In the next day or so I will be adding at least 6 Amano shrimp and (if the LFS Hhas cleared up their Ick) some Otos. 

Any Oberon suggestions to clear he Diatoms?


----------



## Tom (13 Jun 2011)

What's your substrate?


----------



## Bobtastic (13 Jun 2011)

Idris is using akadama. Just had a look at his journal and confirmed.


----------



## idris (13 Jun 2011)

Like Bob says


----------



## Fred Dulley (13 Jun 2011)

Manual removal and lots of water changes will see it go.

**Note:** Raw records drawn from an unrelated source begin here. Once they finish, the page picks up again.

-- ==== Sys2Proof/Tests/Slice0.lean ====
section
/-!
SUPPORT. Tests: words decoded as spec/30_encoding.md R75 writes them, ill-formed words and images refused, single-step vectors
of spec/95_test_vectors.md (each named), and for every obligation with hypotheses a witness that meets them.
-/

namespace Sys2Proof.Tests

open Sys2Proof.Machine

/-! ## Helpers -/

/-- The reset state with the first keypad sampling fixed to no key. -/
def ready : State := { State.reset with keysIn := [0] }

/-- The reset state with the first keypad sampling fixed. -/
def withKeys (k : Word) : State := { State.reset with keysIn := [k] }

/-- The reset state at another pc. -/
def readyAt (p : Word) : State := ready.setPc p

/-- A suspended LD V3,K with the next samplings fixed. -/
def waiting (ks : List Word) : State := { State.reset with run := .waitKey 3, pc := 0x202, dt := 9, keysIn := ks }

/-- The state with the settings replaced. -/
def withSettings (s : State) (c : Settings) : State := { s with settings := c }

/-- SUBN_ORDER and SHIFT_SOURCE at their alternatives. -/
def otherAlu : Settings := { Settings.default with subnOrder := .reversed, shiftSource := .fromY }

/-- KEYWAIT_TIMERS and KEYWAIT_PICK at their alternatives. -/
def otherKeywait : Settings := { Settings.default with keywaitTimers := .running, keywaitPick := .drawn }

/-- The state a step answers. -/
def stateOf (s : State) : Result → State
  | .next t => t
  | _       => s

/-- The state after one step that fetches the word. -/
def after (w : Nat) (s : State) : State := stateOf s (step (s.withFetchWord 16 w))

/-! ## Decoding: words written out bit by bit from R71, R74 and R75 -/

/-- Class 0 and the jumps (formats Z and A). -/
theorem test_decode_control :
    decodeWord 0b0000_0000_0000_0000 = .ok .halt ∧ decodeWord 0b0000_0000_1110_0000 = .ok .cls ∧
    decodeWord 0b0000_0000_1110_1110 = .ok .ret ∧ decodeWord 0b0001_0010_0011_0100 = .ok (.jp 0x234) ∧
    decodeWord 0b0010_1010_1011_1100 = .ok (.call 0xABC) ∧ decodeWord 0b1011_1111_1111_1111 = .ok (.jpV0 0xFFF) := by
  decide

/-- The skips (formats XI, XY and XS). -/
theorem test_decode_skips :
    decodeWord 0b0011_0100_1001_0001 = .ok (.seImm 4 0x91) ∧ decodeWord 0b0100_0011_0001_0001 = .ok (.sneImm 3 0x11) ∧
    decodeWord 0b0101_0001_0010_0000 = .ok (.seReg 1 2) ∧ decodeWord 0b1001_0001_0010_0000 = .ok (.sneReg 1 2) ∧
    decodeWord 0b1110_0100_1001_1110 = .ok (.skp 4) ∧ decodeWord 0b1110_0100_1010_0001 = .ok (.sknp 4) := by decide

/-- Loads, the add of an immediate and the random instruction (format XI), and the register load. -/
theorem test_decode_loads :
    decodeWord 0b0110_0011_0000_0111 = .ok (.ldImm 3 0x07) ∧ decodeWord 0b0111_1111_1000_0001 = .ok (.addImm 15 0x81) ∧
    decodeWord 0b1100_0011_0000_1111 = .ok (.rnd 3 0x0F) ∧ decodeWord 0b1000_1110_1111_0000 = .ok (.ldReg 14 15) := by decide

/-- Class 8 (format XY). -/
theorem test_decode_alu :
    decodeWord 0b1000_1010_1011_0001 = .ok (.orReg 10 11) ∧ decodeWord 0b1000_1010_1011_0010 = .ok (.andReg 10 11) ∧
    decodeWord 0b1000_1010_1011_0011 = .ok (.xorReg 10 11) ∧ decodeWord 0b1000_1010_1011_0100 = .ok (.addReg 10 11) ∧
    decodeWord 0b1000_1010_1011_0101 = .ok (.subReg 10 11) ∧ decodeWord 0b1000_1010_1011_0110 = .ok (.shr 10 11) ∧
    decodeWord 0b1000_1010_1011_0111 = .ok (.subn 10 11) ∧ decodeWord 0b1000_1010_1011_1110 = .ok (.shl 10 11) := by decide

/-- The index register and the display. -/
theorem test_decode_index_draw :
    decodeWord 0b1010_0010_0000_1110 = .ok (.ldI 0x20E) ∧ decodeWord 0b1101_0000_0001_0010 = .ok (.drw 0 1 2) := by decide

/-- Class F (format XS). -/
theorem test_decode_class_f :
    decodeWord 0b1111_0001_0000_0111 = .ok (.ldVxDt 1) ∧ decodeWord 0b1111_0011_0000_1010 = .ok (.ldVxK 3) ∧
    decodeWord 0b1111_0000_0001_0101 = .ok (.ldDtVx 0) ∧ decodeWord 0b1111_1010_0001_1000 = .ok (.ldStVx 10) ∧
    decodeWord 0b1111_0010_0001_1110 = .ok (.addI 2) ∧ decodeWord 0b1111_0101_0010_1001 = .ok (.ldF 5) ∧
    decodeWord 0b1111_0000_0011_0011 = .ok (.ldB 0) ∧ decodeWord 0b1111_0001_0101_0101 = .ok (.dumpRegs 1) ∧
    decodeWord 0b1111_0010_0110_0101 = .ok (.loadRegs 2) := by decide

/-- Bytes in memory order (R54, R83): FET-1 and P1a's image. -/
theorem test_decode_bytes :
    decodeBytes [0x12, 0x34, 0x56] = .ok (.jp 0x234, [0x56]) ∧ decodeBytes [0x80, 0x14] = .ok (.addReg 0 1, []) ∧
    encodeBytes (.addReg 0 1) = [0x80, 0x14] := by decide

/-- R75: no two rows overlap. -/
theorem test_rows_apart : opcodeMap.Pairwise (fun r r' => r.apart r' = true) := by decide

/-- R75 lists 35 operations. -/
theorem test_rows_count : opcodeMap.length = 35 := by decide

/-! ## WellFormed smoke tests: ill-formed words and images refused -/

/-- UNI-1 and UNI-2: classes 0, 5 and 9. -/
theorem test_refused_0_5_9 : [0x0001, 0x00E1, 0x00EF, 0x0123, 0x0FFF, 0x5121, 0x512F, 0x9AB1].all (fun w : Word =>
    !wordImplemented w && decide (decodeWord w = .error (.unimplemented w))) = true := by decide

/-- UNI-3: class 8. -/
theorem test_refused_8 : [0x8AB8, 0x8AB9, 0x8ABA, 0x8ABB, 0x8ABC, 0x8ABD, 0x8ABF].all (fun w : Word =>
    !wordImplemented w && decide (decodeWord w = .error (.unimplemented w))) = true := by decide

/-- UNI-4 and UNI-5: classes E and F. -/
theorem test_refused_e_f : [0xE19F, 0xE1A0, 0xE000, 0xE1FF, 0xF000, 0xF108, 0xF11F, 0xF130, 0xF156, 0xF175, 0xF185,
    0xFFFF].all (fun w : Word => !wordImplemented w && decide (decodeWord w = .error (.unimplemented w))) = true := by decide

/-- Fewer than two bytes hold no instruction. -/
theorem test_refused_truncated : decodeBytes [0x12] = .error .truncated := by decide

/-- LOAD-1 and LOAD-2: 3584 bytes fit, 3585 do not. -/
theorem test_image_length :
    imageFits (List.replicate 3584 0) = true ∧ imageFits (List.replicate 3585 0) = false := by
  simp only [imageFits, List.length_replicate]; decide

/-! ## Fetch and controller -/

/-- FET-2: an odd pc is legal. -/
theorem test_fetch_odd : (after 0x6307 (readyAt 0x201)).reg 3 = 0x07 ∧ (after 0x6307 (readyAt 0x201)).pc = 0x203 := by decide

/-- FET-3: the last word of memory. -/
theorem test_fetch_last : (after 0x6A01 (readyAt 0xFFE)).reg 10 = 0x01 ∧ (after 0x6A01 (readyAt 0xFFE)).pc = 0x1000 := by
  decide

/-- FET-4 and FET-5: the first address out of range. -/
theorem test_fetch_outside : (after 0 (readyAt 0xFFF)).fault = ⟨4, 0x1000⟩ ∧ (after 0 (readyAt 0x1002)).fault = ⟨4, 0x1002⟩ := by
  decide

/-- UNI-1: the fault register of an unimplemented word. -/
theorem test_unimplemented : (after 0x00E1 ready).run = .faulted .unimplementedOpcode ∧ (after 0x00E1 ready).fault = ⟨1, 0x00E1⟩ := by
  decide

/-- RST-2 and TMR-8: the halting step. -/
theorem test_halt : (after 0x0000 (ready.setDt 5)).run = .halted ∧ (after 0x0000 (ready.setDt 5)).pc = 0x202 ∧
    (after 0x0000 (ready.setDt 5)).dt = 5 := by decide

/-! ## Control flow -/

/-- JP-1. -/
theorem test_jp : (after 0x1204 ready).pc = 0x204 := by decide

/-- JPV-1 and JPV-2. -/
theorem test_jpV0 : (after 0xB300 (ready.setReg 0 4)).pc = 0x304 ∧ (after 0xBFFF (ready.setReg 0 0xFF)).pc = 0x10FE := by decide

/-- CALL-2: the 16th nested call. -/
theorem test_call : (after 0x2300 (ready.setSp 15)).stack[15] = 0x202 ∧ (after 0x2300 (ready.setSp 15)).sp = 16 ∧
    (after 0x2300 (ready.setSp 15)).pc = 0x300 := by decide

/-- CALL-3. -/
theorem test_call_overflow : (after 0x2300 (ready.setSp 16)).fault = ⟨2, 0x202⟩ := by decide

/-- RET-1. -/
theorem test_ret :
    (after 0x00EE (((readyAt 0x212).setSp 1).setStack (ready.stack.set 0 0x206))).pc = 0x206 ∧
    (after 0x00EE (((readyAt 0x212).setSp 1).setStack (ready.stack.set 0 0x206))).sp = 0 := by decide

/-- RET-2. -/
theorem test_ret_underflow : (after 0x00EE ready).fault = ⟨3, 0x202⟩ := by decide

/-- SE-1 and SE-2. -/
theorem test_seImm : (after 0x3000 ready).pc = 0x204 ∧ (after 0x3000 (ready.setReg 0 4)).pc = 0x202 := by decide

/-- SNE-1 and SNE-2. -/
theorem test_sneImm : (after 0x4311 (ready.setReg 3 0x10)).pc = 0x204 ∧ (after 0x4311 (ready.setReg 3 0x11)).pc = 0x202 := by
  decide

/-- SER-2 and SER-3. -/
theorem test_seReg : (after 0x5120 ((ready.setReg 1 1).setReg 2 2)).pc = 0x202 ∧ (after 0x5440 ready).pc = 0x204 := by decide

/-- SNER-1 and SNER-2. -/
theorem test_sneReg : (after 0x9120 ((ready.setReg 1 1).setReg 2 2)).pc = 0x204 ∧ (after 0x9440 ready).pc = 0x202 := by decide

/-! ## Loads and the ALU -/

/-- LDI-2. -/
theorem test_ldImm : (after 0x6FAA ready).reg 15 = 0xAA := by decide

/-- LDR-1. -/
theorem test_ldReg : (after 0x8EF0 (ready.setReg 15 1)).reg 14 = 1 ∧ (after 0x8EF0 (ready.setReg 15 1)).reg 15 = 1 := by decide

/-- ADI-2. -/
theorem test_addImm : (after 0x7001 ((ready.setReg 0 0xFF).setReg 15 7)).reg 0 = 0 ∧
    (after 0x7001 ((ready.setReg 0 0xFF).setReg 15 7)).reg 15 = 7 := by decide

/-- OR-1, AND-1 and XOR-1. -/
theorem test_bitwise :
    (after 0x8121 ((ready.setReg 1 0xF0).setReg 2 0x0F)).reg 1 = 0xFF ∧
    (after 0x8122 ((ready.setReg 1 0xF0).setReg 2 0x3C)).reg 1 = 0x30 ∧
    (after 0x8123 ((ready.setReg 1 0xF0).setReg 2 0x3C)).reg 1 = 0xCC := by decide

/-- ADD-2 and ADD-3. -/
theorem test_addReg :
    (after 0x8014 ((ready.setReg 0 0xFF).setReg 1 1)).reg 0 = 0 ∧ (after 0x8014 ((ready.setReg 0 0xFF).setReg 1 1)).reg 15 = 1 ∧
    (after 0x8014 (ready.setReg 0 0xFF)).reg 15 = 0 := by decide

/-- ADD-7 and ADD-8: the flag register as destination and as source. -/
theorem test_addReg_flag :
    (after 0x8F14 ((ready.setReg 15 0xF0).setReg 1 0x20)).reg 15 = 1 ∧
    (after 0x80F4 ((ready.setReg 0 0x10).setReg 15 1)).reg 0 = 0x11 ∧
    (after 0x80F4 ((ready.setReg 0 0x10).setReg 15 1)).reg 15 = 0 := by decide

/-- SUB-1 and SUB-2. -/
theorem test_subReg :
    (after 0x8015 ((ready.setReg 0 0x0F).setReg 1 8)).reg 0 = 7 ∧ (after 0x8015 ((ready.setReg 0 0x0F).setReg 1 8)).reg 15 = 1 ∧
    (after 0x8015 ((ready.setReg 0 8).setReg 1 0x0F)).reg 0 = 0xF9 ∧
    (after 0x8015 ((ready.setReg 0 8).setReg 1 0x0F)).reg 15 = 0 := by decide

/-- SUB-3 and SUB-6. -/
theorem test_subReg_equal_flag :
    (after 0x8015 ((ready.setReg 0 5).setReg 1 5)).reg 15 = 1 ∧ (after 0x8F15 ((ready.setReg 15 9).setReg 1 2)).reg 15 = 1 := by
  decide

Continue giving the plants everything they want too.
I'm sure you know that if you dose Easycarbo then you are required to do 50% water change per week because of the elevated plant growth rate (which leads to more production of metabollic waste).


----------



## idris (13 Jun 2011)

Fred Dulley said:
			
		

> ...I'm sure you know that if you dose Easycarbo then you are required to do 50% water change per week because of the elevated plant growth rate (which leads to more production of metabollic waste).


Of course I knew that


----------



## Bobtastic (13 Jun 2011)

idris said:
			
		

> Fred Dulley said:
> 
> 
> 
> ...


Well, as you should be doing at least one 50% water change a week it shouldn't make a difference to you right Idris? ....Right?


----------



## Stu Worrall (13 Jun 2011)

how many hours are your lights on for idris?


----------



## Morgan Freeman (13 Jun 2011)

Same problems here. Check your filter isn't full of gunk and manual removal. It's tiresome but it needs to be done.


----------



## idris (13 Jun 2011)

Bobtastic said:
			
		

> Well, as you should be doing at least one 50% water change a week it shouldn't make a difference to you right Idris? ....Right?


Not quite doing 50% changes but I'm doing them more than once a week, so yes, it shouldn't make any difference.



			
				stuworrall said:
			
		

> how many hours are your lights on for idris?


12hrs.



			
				Morgan Freeman said:
			
		

> Same problems here. Check your filter isn't full of gunk and manual removal. It's tiresome but it needs to be done.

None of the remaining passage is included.